» TASK DIRECTIONS
Write out exactly the first lines of the listing, ending on the line that contains "BAR2 window, an".

» THE DATA
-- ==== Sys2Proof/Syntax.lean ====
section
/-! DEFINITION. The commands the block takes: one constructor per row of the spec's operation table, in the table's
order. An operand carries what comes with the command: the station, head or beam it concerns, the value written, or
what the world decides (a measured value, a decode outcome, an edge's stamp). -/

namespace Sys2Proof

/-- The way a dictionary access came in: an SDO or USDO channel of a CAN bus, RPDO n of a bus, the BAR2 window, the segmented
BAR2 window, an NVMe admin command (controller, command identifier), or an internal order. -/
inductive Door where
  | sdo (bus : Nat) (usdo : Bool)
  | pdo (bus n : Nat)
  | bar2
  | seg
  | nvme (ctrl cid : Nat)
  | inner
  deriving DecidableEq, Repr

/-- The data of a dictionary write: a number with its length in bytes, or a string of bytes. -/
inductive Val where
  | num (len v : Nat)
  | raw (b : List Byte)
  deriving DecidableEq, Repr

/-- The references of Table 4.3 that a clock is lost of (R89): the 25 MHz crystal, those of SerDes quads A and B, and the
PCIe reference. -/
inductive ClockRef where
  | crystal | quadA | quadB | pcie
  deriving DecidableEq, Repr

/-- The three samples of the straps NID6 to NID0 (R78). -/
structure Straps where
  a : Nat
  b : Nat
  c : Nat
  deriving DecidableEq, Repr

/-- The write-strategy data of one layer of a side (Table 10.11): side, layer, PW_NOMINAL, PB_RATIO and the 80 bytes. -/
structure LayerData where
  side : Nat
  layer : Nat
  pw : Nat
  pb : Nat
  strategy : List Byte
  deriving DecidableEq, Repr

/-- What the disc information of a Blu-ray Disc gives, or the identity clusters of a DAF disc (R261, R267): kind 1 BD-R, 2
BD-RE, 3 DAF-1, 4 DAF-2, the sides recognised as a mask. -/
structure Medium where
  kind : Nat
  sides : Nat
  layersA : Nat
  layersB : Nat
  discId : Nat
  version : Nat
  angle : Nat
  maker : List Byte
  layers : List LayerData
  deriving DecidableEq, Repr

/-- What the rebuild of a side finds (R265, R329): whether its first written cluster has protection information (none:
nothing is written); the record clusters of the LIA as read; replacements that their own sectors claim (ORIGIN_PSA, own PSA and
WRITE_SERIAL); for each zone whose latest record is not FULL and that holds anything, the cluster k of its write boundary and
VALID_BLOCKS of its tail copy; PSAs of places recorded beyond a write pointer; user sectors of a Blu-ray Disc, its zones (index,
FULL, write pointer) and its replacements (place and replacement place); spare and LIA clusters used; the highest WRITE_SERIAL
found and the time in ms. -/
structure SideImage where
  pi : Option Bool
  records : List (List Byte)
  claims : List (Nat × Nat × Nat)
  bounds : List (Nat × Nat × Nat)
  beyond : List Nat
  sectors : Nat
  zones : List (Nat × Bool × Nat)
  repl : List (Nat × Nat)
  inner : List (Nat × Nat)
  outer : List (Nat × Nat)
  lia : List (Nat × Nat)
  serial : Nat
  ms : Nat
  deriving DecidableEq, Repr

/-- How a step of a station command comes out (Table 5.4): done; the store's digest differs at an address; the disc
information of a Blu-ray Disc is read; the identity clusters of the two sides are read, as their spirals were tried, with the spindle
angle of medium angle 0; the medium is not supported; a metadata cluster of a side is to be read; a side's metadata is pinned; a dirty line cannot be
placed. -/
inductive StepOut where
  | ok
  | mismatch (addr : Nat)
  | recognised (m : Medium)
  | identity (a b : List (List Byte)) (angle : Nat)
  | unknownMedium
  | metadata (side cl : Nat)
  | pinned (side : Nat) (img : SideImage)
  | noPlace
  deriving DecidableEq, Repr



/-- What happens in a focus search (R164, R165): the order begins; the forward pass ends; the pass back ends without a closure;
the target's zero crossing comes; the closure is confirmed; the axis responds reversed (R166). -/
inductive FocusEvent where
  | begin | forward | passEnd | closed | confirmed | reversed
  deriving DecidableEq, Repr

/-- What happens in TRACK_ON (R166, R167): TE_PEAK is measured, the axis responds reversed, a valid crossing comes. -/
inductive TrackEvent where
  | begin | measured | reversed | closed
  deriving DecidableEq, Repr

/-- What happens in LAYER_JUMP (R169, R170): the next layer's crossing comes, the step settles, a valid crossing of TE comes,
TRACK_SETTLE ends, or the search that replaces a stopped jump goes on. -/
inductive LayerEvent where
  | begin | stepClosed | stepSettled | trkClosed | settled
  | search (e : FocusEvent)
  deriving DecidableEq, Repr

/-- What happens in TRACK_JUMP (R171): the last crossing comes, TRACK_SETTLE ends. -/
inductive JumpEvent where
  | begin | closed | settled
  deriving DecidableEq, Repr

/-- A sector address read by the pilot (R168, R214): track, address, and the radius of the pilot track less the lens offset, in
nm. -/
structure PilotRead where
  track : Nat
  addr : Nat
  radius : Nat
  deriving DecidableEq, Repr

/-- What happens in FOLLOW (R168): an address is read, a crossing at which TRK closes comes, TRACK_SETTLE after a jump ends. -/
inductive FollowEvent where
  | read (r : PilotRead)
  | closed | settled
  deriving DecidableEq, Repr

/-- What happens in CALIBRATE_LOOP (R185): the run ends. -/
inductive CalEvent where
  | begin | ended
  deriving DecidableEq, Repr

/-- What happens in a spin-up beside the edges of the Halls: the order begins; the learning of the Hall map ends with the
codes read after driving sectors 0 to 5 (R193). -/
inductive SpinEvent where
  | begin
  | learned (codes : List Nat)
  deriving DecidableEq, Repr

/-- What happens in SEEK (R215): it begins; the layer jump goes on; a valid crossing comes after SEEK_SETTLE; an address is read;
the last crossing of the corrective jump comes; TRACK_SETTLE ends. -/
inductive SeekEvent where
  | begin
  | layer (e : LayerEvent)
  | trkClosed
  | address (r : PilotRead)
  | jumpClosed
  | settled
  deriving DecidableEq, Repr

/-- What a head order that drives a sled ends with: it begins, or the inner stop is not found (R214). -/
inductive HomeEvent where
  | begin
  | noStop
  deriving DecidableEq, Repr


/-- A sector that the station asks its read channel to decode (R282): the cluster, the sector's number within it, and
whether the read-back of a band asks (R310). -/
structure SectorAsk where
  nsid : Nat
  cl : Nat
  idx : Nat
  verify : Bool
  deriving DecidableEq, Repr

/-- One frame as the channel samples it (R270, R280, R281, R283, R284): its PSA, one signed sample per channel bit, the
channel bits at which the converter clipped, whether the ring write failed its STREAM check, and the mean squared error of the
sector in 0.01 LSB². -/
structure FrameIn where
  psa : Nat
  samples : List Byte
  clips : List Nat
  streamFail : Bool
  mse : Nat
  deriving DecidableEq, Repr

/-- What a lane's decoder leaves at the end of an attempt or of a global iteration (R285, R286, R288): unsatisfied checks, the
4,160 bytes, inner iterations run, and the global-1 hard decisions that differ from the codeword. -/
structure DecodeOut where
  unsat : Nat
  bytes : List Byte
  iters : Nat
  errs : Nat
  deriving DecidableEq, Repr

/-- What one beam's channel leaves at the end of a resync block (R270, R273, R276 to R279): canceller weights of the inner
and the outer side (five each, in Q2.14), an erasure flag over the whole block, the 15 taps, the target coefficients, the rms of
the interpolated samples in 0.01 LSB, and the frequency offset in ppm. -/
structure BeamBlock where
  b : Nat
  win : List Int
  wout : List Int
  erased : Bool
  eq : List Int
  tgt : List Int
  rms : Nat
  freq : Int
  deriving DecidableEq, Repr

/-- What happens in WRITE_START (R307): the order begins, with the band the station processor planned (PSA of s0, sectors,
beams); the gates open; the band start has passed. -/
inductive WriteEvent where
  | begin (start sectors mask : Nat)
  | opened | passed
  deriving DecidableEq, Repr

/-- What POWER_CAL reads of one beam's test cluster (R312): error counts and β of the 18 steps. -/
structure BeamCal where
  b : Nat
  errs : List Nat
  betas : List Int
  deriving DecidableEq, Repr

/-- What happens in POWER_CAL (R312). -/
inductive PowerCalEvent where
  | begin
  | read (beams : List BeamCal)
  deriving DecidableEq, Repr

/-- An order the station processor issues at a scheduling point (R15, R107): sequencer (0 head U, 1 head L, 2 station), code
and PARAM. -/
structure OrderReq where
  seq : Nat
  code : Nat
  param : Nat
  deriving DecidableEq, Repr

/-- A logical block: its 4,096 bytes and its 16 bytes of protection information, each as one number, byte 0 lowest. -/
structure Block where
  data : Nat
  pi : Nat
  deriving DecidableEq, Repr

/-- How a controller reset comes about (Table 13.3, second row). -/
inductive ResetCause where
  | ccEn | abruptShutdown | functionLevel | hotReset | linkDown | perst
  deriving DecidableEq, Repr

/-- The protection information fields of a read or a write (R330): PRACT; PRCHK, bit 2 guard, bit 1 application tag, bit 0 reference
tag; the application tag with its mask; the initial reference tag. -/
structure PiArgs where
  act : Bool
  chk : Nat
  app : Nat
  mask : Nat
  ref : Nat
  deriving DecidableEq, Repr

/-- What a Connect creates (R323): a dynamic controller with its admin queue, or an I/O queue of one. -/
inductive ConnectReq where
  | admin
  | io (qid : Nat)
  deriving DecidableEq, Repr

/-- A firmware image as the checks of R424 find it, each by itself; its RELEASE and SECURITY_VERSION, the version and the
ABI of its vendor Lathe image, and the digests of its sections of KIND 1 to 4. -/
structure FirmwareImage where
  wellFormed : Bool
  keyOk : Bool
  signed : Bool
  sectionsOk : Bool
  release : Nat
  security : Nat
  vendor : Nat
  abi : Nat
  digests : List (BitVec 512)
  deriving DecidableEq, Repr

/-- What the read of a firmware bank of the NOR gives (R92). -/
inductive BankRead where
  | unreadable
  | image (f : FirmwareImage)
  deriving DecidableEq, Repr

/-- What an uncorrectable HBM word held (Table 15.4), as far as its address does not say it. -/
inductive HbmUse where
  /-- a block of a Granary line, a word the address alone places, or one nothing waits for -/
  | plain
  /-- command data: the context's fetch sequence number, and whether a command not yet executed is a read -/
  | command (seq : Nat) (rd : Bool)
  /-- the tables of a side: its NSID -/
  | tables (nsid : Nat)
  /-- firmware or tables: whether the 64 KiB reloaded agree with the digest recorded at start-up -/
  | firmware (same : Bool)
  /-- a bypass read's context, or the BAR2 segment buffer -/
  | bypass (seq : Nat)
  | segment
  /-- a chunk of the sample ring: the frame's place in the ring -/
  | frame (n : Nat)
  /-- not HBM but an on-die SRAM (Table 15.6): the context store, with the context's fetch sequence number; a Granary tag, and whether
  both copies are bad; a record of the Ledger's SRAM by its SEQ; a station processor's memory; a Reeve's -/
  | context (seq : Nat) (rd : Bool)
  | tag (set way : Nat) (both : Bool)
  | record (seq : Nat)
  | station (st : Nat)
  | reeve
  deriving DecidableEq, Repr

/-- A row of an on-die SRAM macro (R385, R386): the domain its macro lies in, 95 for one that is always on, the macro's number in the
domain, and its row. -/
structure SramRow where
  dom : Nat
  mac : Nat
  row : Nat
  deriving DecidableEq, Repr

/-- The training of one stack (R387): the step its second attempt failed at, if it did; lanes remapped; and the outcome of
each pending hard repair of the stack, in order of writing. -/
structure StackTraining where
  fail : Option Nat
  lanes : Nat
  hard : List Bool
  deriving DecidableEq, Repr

» FINISHED EXERCISE
-- ==== Sys2Proof/Syntax.lean ====
section
/-! DEFINITION. The commands the block takes: one constructor per row of the spec's operation table, in the table's
order. An operand carries what comes with the command: the station, head or beam it concerns, the value written, or
what the world decides (a measured value, a decode outcome, an edge's stamp). -/

namespace Sys2Proof

/-- The way a dictionary access came in: an SDO or USDO channel of a CAN bus, RPDO n of a bus, the BAR2 window, the segmented
BAR2 window, an NVMe admin command (controller, command identifier), or an internal order. -/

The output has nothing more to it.